/-- PARAM lies in the table; MIN ≤ MAX; SUBST and FAILSAFE in range, for every configured point (02 Table 2-16 row 9). -/
def netParams (n : NetImage) : Bool :=
  n.points.all (fun p => p.kind == 0 ||
    (let e := n.paramOf p
     decide (p.param < n.params.length) && leByType p.typ e.min e.max && inRange p.typ e e.subst && inRange p.typ e e.failsafe))

/-! Checks on lines and on the matrix. -/

/-- The bit-timing limits of a line in use (03 R90, Table 3-2). -/
def lineTimingOk (r : LineRec) : Bool :=
  let aPre := fld r.abt 24 5 + 1
  let aSeg1 := fld r.abt 0 8 + 1
  let aSeg2 := fld r.abt 8 7 + 1
  let aSjw := fld r.abt 16 7 + 1
  let aBit := 1 + aSeg1 + aSeg2
  let dPre := fld r.dbt 24 5 + 1
  let dSeg1 := fld r.dbt 0 5 + 1
  let dSeg2 := fld r.dbt 8 4 + 1
  let dSjw := fld r.dbt 16 4 + 1
  let dBit := 1 + dSeg1 + dSeg2
  decide (2 ≤ aSeg1 ∧ 2 ≤ aSeg2 ∧ aSjw ≤ aSeg2 ∧ 8 ≤ aBit ∧ aBit ≤ 385 ∧ 80 ≤ aPre * aBit ∧ aPre * aBit ≤ 1600)
    && (!bit r.fmt 1 ||
      (decide (dSjw ≤ dSeg2 ∧ 5 ≤ dBit ∧ dBit ≤ 49 ∧ 16 ≤ dPre * dBit ∧ dPre * dBit ≤ aPre * aBit)
        && (decide (80 ≤ dPre * dBit) || (bit r.ssp 0 && decide (dPre ≤ 2)))))

/-- LN_FMT of a line in use (03 R502). IDE of a FREE or ARB entry does not count as a 29-bit identifier: such an entry carries no identifier (DESIGN CHOICE, notes/assumptions/108). -/
def lineFmtOk (n : NetImage) (l : Nat) : Bool :=
  let r := n.lineAt l
  let ws := (n.windowsOf l).filter (fun w => decide (w.kind = 1 ∨ w.kind = 2))
  let buf := fld r.fmt 8 8 + 1
  bit r.fmt 0
    && (n.windowsOf l).all (fun w => !w.brs || bit r.fmt 1)
    && (bit r.fmt 2 || (ws.all (fun w => !w.ide) && (n.accsOf l).all (fun a => !a.ide)))
    && ws.all (fun w => w.kind != 2 || decide (w.buf < buf)) && (n.accsOf l).all (fun a => decide (a.buf < buf))

/-- The ranges of a line record and its place in the sections (02 R82, Table 2-20, 04 R108, 16 R421). -/
def lineRangesOk (n : NetImage) (l : Nat) : Bool :=
  let r := n.lineAt l
  if n.lineUsed l then
    decide (2 ≤ r.guard ∧ r.guard ≤ 1000 ∧ 1 ≤ r.windowCount ∧ r.windowCount ≤ 2048 ∧ r.accCount ≤ 256
        ∧ r.refId ≤ 0x7FF ∧ 1 ≤ r.absentN ∧ r.absentN ≤ 15 ∧ 1 ≤ r.maxDelta ∧ r.maxDelta ≤ 15
        ∧ 1 ≤ r.boffLimit ∧ r.boffLimit ≤ 15 ∧ 10 ≤ r.recovery ∧ r.recovery ≤ 1000
        ∧ r.firstWindow + r.windowCount ≤ n.windows.length ∧ r.firstAcc + r.accCount ≤ n.accs.length)
      && (r.lineKey == 0xFF || decide (10 ≤ r.lineKey ∧ r.lineKey ≤ 63))
      && (r.safeInj == 0xFF || (decide (r.safeInj < 128)
            && ((n.injs[r.safeInj]?).map (fun i => i.line == l)).getD false))
  else
    [r.abt, r.dbt, r.ssp, r.fmt, r.guard, r.firstWindow, r.windowCount, r.firstAcc, r.accCount, r.refId, r.absentN,
      r.maxDelta, r.boffLimit, r.lineKey, r.recovery, r.fenceHold, r.safeInj].all (fun x => x == 0)

/-- Every window of the line starts and ends where 04 Table 4-4 rows 2 and 3 allow. -/
def lineOrderOk (n : NetImage) (l : Nat) : Bool :=
  let r := n.lineAt l
  let ws := n.windowsOf l
  let lb := n.len / n.basics
  ws.all (fun w => decide (w.bc < n.basics ∧ 1 ≤ w.length ∧ w.start + w.length + r.guard ≤ lb
      ∧ r.refDur + clkC r.guard ≤ clkC w.start))
    && (ws.zip (ws.drop 1)).all (fun p =>
      decide (p.1.bc < p.2.bc ∨ (p.1.bc = p.2.bc ∧ p.1.start + p.1.length ≤ p.2.start)))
========
> **Work instructions**
Locate the string "windowCount" in the listing above and copy every line where it occurs.

> **Answer section**
    decide (2 ≤ r.guard ∧ r.guard ≤ 1000 ∧ 1 ≤ r.windowCount ∧ r.windowCount ≤ 2048 ∧ r.accCount ≤ 256
        ∧ r.firstWindow + r.windowCount ≤ n.windows.length ∧ r.firstAcc + r.accCount ≤ n.accs.length)
    [r.abt, r.dbt, r.ssp, r.fmt, r.guard, r.firstWindow, r.windowCount, r.firstAcc, r.accCount, r.refId, r.absentN,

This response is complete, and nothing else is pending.